/-- An entry of the log: the device's own part comes from the kept entry, or is formed anew. -/
def Block.logFrom (b : Block) (w : Wave) (frame : List Byte) (old : Sparse LogEntry) : Sparse LogEntry :=
  (List.range 16).filterMap fun i =>
    let shown := entryShown frame i ((spFind old i).getD noEntry)
    if shown.state = 0 then none
    else some (i, match spFind old i with
      | some e => if e.word = shown.word ∧ e.seq = shown.seq then { shown with op := if e.state = 2 then e.op else none }
          else b.entryAnew w (entryShown frame i noEntry)
      | none => b.entryAnew w shown)

/-- The record of a fault that a restored wave has still to take, where the device has kept none: that of its oldest faulted entry
(21 R368, 19 R335). -/
def Wave.recordAnew (w : Wave) : Option CauseRec :=
  (minBy (fun e : LogEntry => e.seq) ((w.log.map Prod.snd).filter fun e => e.state == 2 && e.cause != 0xFF)).map fun e =>
    { cause := e.cause, also := causeBit e.cause, pc := e.addr, addr := e.faultAddr, lanes := e.lanes, index := e.index, code := 0
      origin := 0, resume := logResume e.cause, seq := e.seq, log := true }

/-- A wave from its extension row, frame and registers, and the device's own part of it. -/
def Block.waveFrom (b : Block) (ext frame regs : List Byte) (budget : Nat) (kept : Bool) (old : Wave) : Wave :=
  let header := get64 ext 0x180
  let next := getNat ext 0x188 1
  let kind := getNat ext 0x189 1
  let valid := getNat ext 0x18A 1
  let at_ := next - if kind = 1 then 1 else 0
  let w : Wave := { old with
    s := spFrom 0 128 fun n => get64 frame (8 * n)
    x := spFrom 0 256 fun k => get32 frame (0x400 + 32 * (k % 32) + 4 * (k / 32))
    p := spFrom 0 96 fun n => maskOf fun l => ((frame.getD (0x800 + 12 * l + n / 8) 0).getLsbD (n % 8))
    k := spFrom 0 12 fun n => getNat frame (0x980 + n) 1 + (old.kget n - old.flagShown n)
    foldSeq := BitVec.ofNat 16 (getNat frame 0x98C 2), fold := get64 frame 0x990, tcause := get64 frame 0x998
    nstat := get32 frame 0x9A0 &&& 0x3F
    pc := spOf32 0 fun l => get64 frame (0xA00 + 16 * l), meet := spOf32 meetNone fun l => get64 frame (0xA08 + 16 * l)
    v := spFrom 0 (32 * budget) fun k => let n := k / 32; let l := k % 32
      get32 regs (512 * (n / 4) + 8 * (4 * (l / 2) + n % 4) + 4 * (l % 2))
    trivet := spFrom 0 96 fun k => get32 ext (12 * (k % 32) + 4 * (k / 32))
    trivSet := (List.range 2).filterMap fun i =>
      if i < next ∧ valid / 2 ^ ((next - 1 - i) % 3) % 2 = 1 then
        some (next - 1 - i, ((old.trivSet.find? fun t => t.1 == next - 1 - i).map Prod.snd).getD (BitVec.allOnes 32))
      else none
    demoted := getNat ext 0x18B 1 % 2 == 1, pend := [], inflight := [], foldq := []
    wait := if kind = 1 then some (old.wait.getD .restart) else none }
  let w := { w with log := b.logFrom w frame old.log }
  let w := if kept then w else { w with
    record := w.recordAnew, accesses := w.log.foldl (fun n e => max n (e.2.seq + 1)) 0 }
  { w with clause := if header = 0 then ⟨0, 0, 0⟩
      else if old.clause.header = header ∧ old.clause.next = at_ then old.clause
      else ⟨header, w.lowestPc w.runnable - 8 - 8 * BitVec.ofNat 64 at_, at_⟩ }

/-- The block of an accepted context, placed on a core: rows and extents anew, bytes from the context, and what the context
does not show from the kept block; the count of appends goes on above the sequence of every restored node (09 R245, 14 R313;
DESIGN CHOICE, log 38). -/
def State.blockFrom (s : State) (a : Accepted) (core slot : Nat) (place : List (Nat × Nat)) (j : Journal) : Block :=
  let bs := a.bytes
  let nw := getNat bs 6 1
  let nx := getNat bs 7 1
  let old := match a.kept with
    | some k => k.block
    | none => freshBlock a.l a.launch (getNat bs 0x10 4) s.nextUid core slot place j s.clock 0 (none, none) none
  let frame := bs.drop (512 * (1 + nw))
  let per := 8 + (old.budget + 3) / 4
  let rows := rowsFor nw old.budget old.commonLen 0
  let areas := frame.drop (512 * (16 + nw * per))
  let left := getNat bs 0x1C 4
  let home := getNat bs 0x24 2
  let ex := extentRows frame nx
  let segs := ((List.range 8).map fun i => getNat frame (0x300 + 8 * i) 8).filterMap fun v =>
    if v = 0 then none else some (v / 2 ^ 32, v % 2 ^ 32 / 8 * 8, v % 8)
  let common := spFrom 0 old.commonLen fun i => areas.getD (bankedAt segs i) 0
  let nodes := (List.range 64).filterMap fun q => (nodeFrom frame q).map fun n => (q, n)
  { old with
    core := core, slot := slot, place := place, rows := rows + ex.headD 0, journal := j
    extents := (List.range nx).map fun i => (rows + (ex.take i).foldl (· + ·) 0, ex.getD i 0)
    tileLen := 512 * ex.foldl (· + ·) 0
    waves := (List.range nw).map fun w =>
      (w, { old with common := common }.waveFrom ((bs.drop (512 * (1 + w))).take 512) (frame.drop (512 * (16 + w * per))) (frame.drop (512 * (16 + w * per + 8)))
        old.budget a.kept.isSome ((spFind old.waves w).getD {}))
    common := common
    tile := spFrom 0 (512 * ex.foldl (· + ·) 0) fun i => areas.getD (old.commonLen + i) 0
    segs := segs
    tiles := spFrom noTile 16 (tileFrom frame), nodes := nodes
    appends := nodes.foldl (fun (n : Nat) e => max n (e.2.seq + 1)) old.appends
    bars := spFrom noBarrier 16 (barrierFrom frame)
    events := ((List.range 16).map fun i => get64 bs (0x60 + 8 * i)).filter (· != BitVec.allOnes 64)
    gen := old.gen + 1, retired := getNat bs 0x14 4
    sliceUsed := a.l.record.slice - getNat bs 0x18 4, sliceFrom := none, offered := none
    deadline := if left = 0xFFFFFFFF then none else some (s.dclk + left)
    prio := getNat bs 0x23 1, placed := s.clock
    pinDie := if home / 8 % 2 = 1 then some (home % 8) else none
    pinCore := if home / 16 % 2 = 1 then some (home % 8 * 512 + home / 32) else none }

/-- The room that an accepted context needs. -/
def Accepted.need (a : Accepted) : Need := ⟨getNat a.bytes 8 4, getNat a.bytes 6 1⟩

/-- The lowest free journal of a die into which lines may be copied: no scan holds a line of its pools (11 R293; DESIGN CHOICE,
log 38). -/
def State.quietJournal (s : State) (die : Nat) : Option Nat :=
  (List.range (s.journalCount die)).find? fun n => !decide ((die, n) ∈ s.journals) && !s.poolHeld ⟨n, die, 0, [], []⟩

/-- The block may be placed on the core: room, the tenant's partition, its pins, and a journal if it moves to another die. -/
def State.restoreRoom (s : State) (a : Accepted) (core : Nat) : Bool :=
  let home := getNat a.bytes 0x24 2
  let own := (a.kept.map fun k => k.block.journal.die == dieOf core).getD false
  s.roomOn core a.need (!own) && (own || a.kept.isNone || (s.quietJournal (dieOf core)).isSome) &&
  s.inPartition a.l.tenant core && (home / 8 % 2 == 0 || dieOf core == home % 8) &&
  (home / 16 % 2 == 0 || core == home % 8 * 512 + home / 32)

/-- A journal as a context shows it, without lines: of those the device must have kept the addresses. It has its number where
that journal is free (21 R368; DESIGN CHOICE, log 38). -/
def State.journalShown (s : State) (bs : List Byte) (die fresh : Nat) : Journal :=
  let frame := bs.drop (512 * (1 + getNat bs 6 1))
  let off := getNat frame 0x1C00 8 - (s.dieR die 0x200).toNat
  let mine := off / 1048576
  let free := decide ((s.dieR die 0x200).toNat ≤ getNat frame 0x1C00 8) && off % 1048576 == 0 && decide (mine < s.journalCount die) &&
    !decide ((die, mine) ∈ s.journals)
  ⟨if free then mine else fresh, die, getNat frame 0x1C10 8 % 2, [],
    (List.range 16384).filter fun i => (frame.getD (0x1400 + i / 8) 0).getLsbD (i % 8)⟩

/-- The journal it has on the core's die: its own, or a free one with its lines copied. -/
def State.journalFor (s : State) (a : Accepted) (core : Nat) : Journal :=
  let die := dieOf core
  let fresh := (s.freeJournal die).getD 0
  match a.kept with
  | none => s.journalShown a.bytes die fresh
  | some k => if k.block.journal.die = die then k.block.journal else { k.block.journal with num := (s.quietJournal die).getD 0, die := die }

/-- The lines and masks of a journal are copied into the places of another (04 R94, 21 R368). -/
def State.copyJournal (s : State) (old new : Journal) : State :=
  old.lines.foldl (fun s l =>
    (s.writeBytes (s.jmask new l.place) (s.readBytes (s.jmask old l.place) 8)).writeBytes (s.jdata new l.place)
      (s.readBytes (s.jdata old l.place) 64)) s

/-- A fault that came during the save is delivered before the wave's first issue (21 R368). -/
def State.deliverHeld (s : State) (id : WaveId) : State :=
  match (s.wave id).record with
  | none => s
  | some r => (s.modWave id fun w => { w with record := none }).raiseLater id r

/-- Place the block of an accepted context on a core that has room. -/
def State.restore (s : State) (a : Accepted) (core : Nat) : State × Nat :=
  match s.freeSlot core with
  | none => (s, 0)
  | some slot =>
    let j := s.journalFor a core
    let b := s.blockFrom a core slot (s.placeRows core (getNat a.bytes 8 4)) j
    let s := (match a.kept with
      | none => { (s.takeJournal j.die j.num) with nextUid := s.nextUid + 1 }
      | some k =>
        let s := { s with saved := s.saved.filter fun c => c.block.uid != k.block.uid }
        if k.block.journal.die = j.die then s
        else ((s.copyJournal k.block.journal j).giveJournal k.block.journal).takeJournal j.die j.num)
    let s := s.addBlock b
    let s := { s with ops := s.ops.map fun o =>
      if o.2.uid = b.uid then (o.1, { o.2 with w := ⟨core, slot, o.2.w.wave⟩ }) else o }
    ((b.waves.map fun e => e.1).foldl (fun s w => s.deliverHeld ⟨core, slot, w⟩) s, slot)

/-! ### CTXSV and CTXLD (19 R326) -/

def ctxSpec (f : F) : Spec := scalarSpec 8 f.ctl (f.m == 0) [f.a, f.b] (some f.d) 0

/-- A context area's address: 4,096-byte aligned and populated (DEDUCED, log 35). -/
def areaOk (v : W64) : Bool := v &&& 0xFFF == 0 && populated v.toNat

/-- The save that CTXSV has asked for goes on: its block stands there and is to be written to the area. -/
def State.saveAsked (s : State) (t : Nat × Nat) (area : Nat) : Option Nat :=
  (s.block? ⟨t.1, t.2, 0⟩).bind fun b => if area ∈ b.saveTo then some b.uid else none

/-- The wait is over: the bytes written, or code 1 where the block has gone. CTXSV of a restored block waits on for the save that
it had asked for (21 R366, R368; DESIGN CHOICE, log 38). -/
def ctxsvResume (f : F) (c : Ctx) (wt : Wait) (s : State) : State :=
  match wt with
  | .restart =>
    let t := blockOperand (c.scalar f.a)
    (match s.saveAsked t (c.scalar f.b).toNat with
    | some uid => s.hang c.id (.context t.1 t.2 uid)
    | none => s.awaited c (ctxSpec f) fun s => s.setS c.id (scalNo f.d) (failCode 1))
  | .written n => s.awaited c (ctxSpec f) fun s => s.setS c.id (scalNo f.d) (BitVec.ofNat 64 n)
  | _ => s.awaited c (ctxSpec f) fun s => s.setS c.id (scalNo f.d) (failCode 1)

/-- CTXSV names the block as KILLB does. -/
def execCtxsv (f : F) (s : State) : Host.Outcome State Fault Refusal :=
  .next (run { ctxSpec f with half := true } (fun c => c.illegalIf (c.scalar f.a >>> 16 != 0 || !areaOk (c.scalar f.b))) (ctxsvResume f) (fun c s =>
    if c.part = 0 then s.quick c (ctxSpec f) fun s => s
    else
      let t := blockOperand (c.scalar f.a)
      match s.block? ⟨t.1, t.2, 0⟩ with
      | none => s.quick c (ctxSpec f) fun s => s.setS c.id (scalNo f.d) (failCode 1)
      | some b =>
        if b.inHandler then s.quick c (ctxSpec f) fun s => s.setS c.id (scalNo f.d) (failCode 2)
        else (s.await c (ctxSpec f) (.context t.1 t.2 b.uid)).modBlock ⟨t.1, t.2, 0⟩ fun b =>
          { b with stopping := some true, saveTo := b.saveTo ++ [(c.scalar f.b).toNat] }) s)

/-- CTXLD places a saved block on a core of its placement: its slot, or a failure. -/
def State.ctxld (s : State) (c : Ctx) (f : F) : State :=
  match s.acceptContext (c.scalar f.a).toNat none with
  | none => s.setS c.id (scalNo f.d) (failCode 2)
  | some a =>
    let core := (c.scalar f.b).toNat
    if !s.restoreRoom a core then s.setS c.id (scalNo f.d) (failCode 1)
    else
      let r := s.restore a core
      r.1.setS c.id (scalNo f.d) (BitVec.ofNat 64 r.2)

def execCtxld (f : F) (s : State) : Host.Outcome State Fault Refusal :=
  .next (scalarAct (ctxSpec f) (fun c => c.illegalIf (!areaOk (c.scalar f.a) || c.scalar f.b >>> 12 != 0))
    (fun c s => s.ctxld c f) s)

end Sys2Proof.Machine
end

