-- ==== Sys2Proof/Machine/Fabric.lean ====
section
/-! DEFINITION. Crossbars, links and the Blunik fabric: packets enter with the header of 23 R393 and the class of 23 R395, move by grants, flits, switches and escape moves, and are
accepted in sequence (23 R386-R401). -/

namespace Sys2Proof.Machine

open Sys2Proof

/-! ### Port lanes (23 R386, R387) -/

def noPort : PortQueues := ⟨[[], [], [], []], [[], [], [], []], [0, 0, 0, 0], [], 0, 0, [], []⟩

/-- A die-to-die port, of 70 lanes. -/
def wide (port : Nat) : Bool := decide (192 ≤ port ∧ port < 208)

/-- The I/O port of its die's crossbar at which a Blunik port hangs (PRESUMED, log 41). -/
def bluAt (p : Nat) : Nat := 208 + p % 9 % 4

/-- Flits of a packet on a die, of 128 bytes; its header counts those of 64 bytes, which Blunik carries (23 R386, R393). -/
def dieFlits (p : Packet) : Nat := (p.flits + 1) / 2

/-- The key of a lane of a port. -/
def laneKey (die port lane : Nat) : Nat := (die * 256 + port) * 128 + lane

def State.lane (s : State) (k : Nat) : PortQueues := spGet noPort s.ports k
def State.modLane (s : State) (k : Nat) (f : PortQueues → PortQueues) : State := { s with ports := spSet noPort s.ports k (f (s.lane k)) }

/-- A packet takes its place in its class's normal channel, or in its escape channel of four; `none` where that is full. A
head waits from `now`. -/
def PortQueues.accept (q : PortQueues) (now : Nat) (p : Packet) : Option PortQueues :=
  let c := p.cls % 4
  if p.esc then
    (if 4 ≤ (q.escape.getD c []).length then none else some { q with escape := q.escape.modify c fun l => l ++ [p] })
  else some { q with
    normal := q.normal.modify c fun l => l ++ [p]
    since := if (q.normal.getD c []).isEmpty then q.since.set c now else q.since }

/-- A head packet of a class leaves: the next head waits from now; one granted in the normal way ends the moves of R400. -/
def PortQueues.leave (q : PortQueues) (now cls : Nat) (esc : Bool) : PortQueues :=
  if esc then { q with escape := q.escape.modify cls List.tail }
  else { q with normal := q.normal.modify cls List.tail, since := q.since.set cls now, moving := q.moving.filter (· != cls) }

/-- A packet enters a die through a port; a wide port takes it on a lane that is free (DESIGN CHOICE, log 1). -/
def State.enter (s : State) (die port : Nat) (p : Packet) : Option State :=
  let k := laneKey die port (if wide port then Config.choose s.tick % 70 else 0)
  ((s.lane k).accept s.dclk p).map fun q => { s with ports := spSet noPort s.ports k q }

/-! ### Routes (23 R388-R390) -/

def State.ownFab (s : State) : Nat := (s.pkgR 0x4B2).toNat % 65536

/-- The destination's crossbar port, named by the low bits of the packet's tag (PRESUMED, log 41). -/
def dstPortOf (p : Packet) : Nat :=
  let t := p.tag % 256
  if t < 192 ∨ (208 ≤ t ∧ t < 212) then t else 0

/-- The first working Blunik port from a number on, wrapping after 17 (24 R410). -/
def State.bluFrom (s : State) (c : Nat) : Nat :=
  (((List.range 18).map fun i => (c + i) % 18).find? fun i => !s.isRetired 4 0 i).getD (c % 18)

/-- The Blunik port of the default route: the destination's number mod 18, or the next working one (23 R390, 24 R410). -/
def State.bluPort (s : State) (p : Packet) : Nat := s.bluFrom (p.dstFab % 18)

/-- The plane of the next working port after a retired one (24 R410). -/
def State.nextPlane (s : State) (plane : Nat) : Nat := s.bluFrom (plane + 1)

/-- Where a packet goes from a die: out by a boundary, out by a Blunik port of the die, or to its destination's port. -/
inductive Hop where
  | boundary (dir : Nat)
  | blunik (p : Nat)
  | arrive
  deriving DecidableEq, Repr

/-- The boundary of the default route from one die to another: across the rows first, then along the row, then the I/O
die; where its link is retired, another one that leads nearer (23 R390; PRESUMED, log 41). -/
def State.wayTo (s : State) (d t : Nat) : Option Nat :=
  let l := s.hops t 10
  let here := l.getD d 99
  let good := (s.reaches d).filter fun e => decide (l.getD e.2 99 < here)
  let order := if d < 8 then (if t < 8 ∧ t / 4 ≠ d / 4 then [2, 0, 1, 3] else [0, 1, 3, 2])
    else (if t < 8 ∧ 4 ≤ t then [1, 0] else [0, 1])
  order.find? fun dir => good.any fun e => e.1 == dir

/-- The default route (23 R390); with no working path the die's own port answers, and no access hangs (24 R413). -/
def State.defaultHop (s : State) (d : Nat) (p : Packet) : Hop :=
  if p.dstFab = s.ownFab then
    (if p.dstDie = d then .arrive else ((s.wayTo d p.dstDie).map Hop.boundary).getD .arrive)
  else
    let b := s.bluPort p
    let io := if b < 9 then 8 else 9
    if d = io then .blunik b else ((s.wayTo d io).map Hop.boundary).getD .arrive

/-- What a turn means at a die, `none` where it is unusable (23 R389). -/
def State.turnHop (s : State) (d turn : Nat) : Option Hop :=
  if d < 8 then
    (if 1 ≤ turn ∧ turn ≤ 4 ∧ (s.workPorts d (turn - 1)).isEmpty = false then some (.boundary (turn - 1)) else none)
  else if turn < 9 then
    let p := turn + (if d = 8 then 0 else 9)
    if s.isRetired 4 0 p then none else some (.blunik p)
  else if turn < 11 then
    (if (s.workPorts d (turn - 9)).isEmpty then none else some (.boundary (turn - 9)))
  else none

/-- The next hop of a packet at a die, the packet as it leaves, and whether it detours (23 R390). -/
def State.route (s : State) (d : Nat) (p : Packet) : Hop × Packet × Bool :=
  if p.dstFab = s.ownFab ∧ p.dstDie = d then (.arrive, p, false)
  else match (if p.esc then [] else p.turns) with
    | [] => (s.defaultHop d p, { p with turns := [] }, false)
    | t :: rest => match s.turnHop d t with
      | some h => (h, { p with turns := rest }, false)
      | none => (s.defaultHop d p, { p with turns := [] }, true)

/-- The output port of a hop: one flow takes one of a boundary's working ports (23 R388, 24 R410). -/
def State.hopPort (s : State) (d : Nat) (p : Packet) : Hop → Nat
  | .arrive => dstPortOf p
  | .blunik b => bluAt b
  | .boundary dir =>
    let l := s.workPorts d dir
    l.getD ((p.srcPort + dstPortOf p) % l.length) 256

----------------------------------------

Instructions for the task =>
Nothing but the exact lines from the start of the material through the line holding "(21 R368, 19 R335). -/", both included, belongs in the answer.

Written answer =>
/-- An entry of the log: the device's own part comes from the kept entry, or is formed anew. -/
def Block.logFrom (b : Block) (w : Wave) (frame : List Byte) (old : Sparse LogEntry) : Sparse LogEntry :=
  (List.range 16).filterMap fun i =>
    let shown := entryShown frame i ((spFind old i).getD noEntry)
    if shown.state = 0 then none
    else some (i, match spFind old i with
      | some e => if e.word = shown.word ∧ e.seq = shown.seq then { shown with op := if e.state = 2 then e.op else none }
          else b.entryAnew w (entryShown frame i noEntry)
      | none => b.entryAnew w shown)

/-- The record of a fault that a restored wave has still to take, where the device has kept none: that of its oldest faulted entry
(21 R368, 19 R335). -/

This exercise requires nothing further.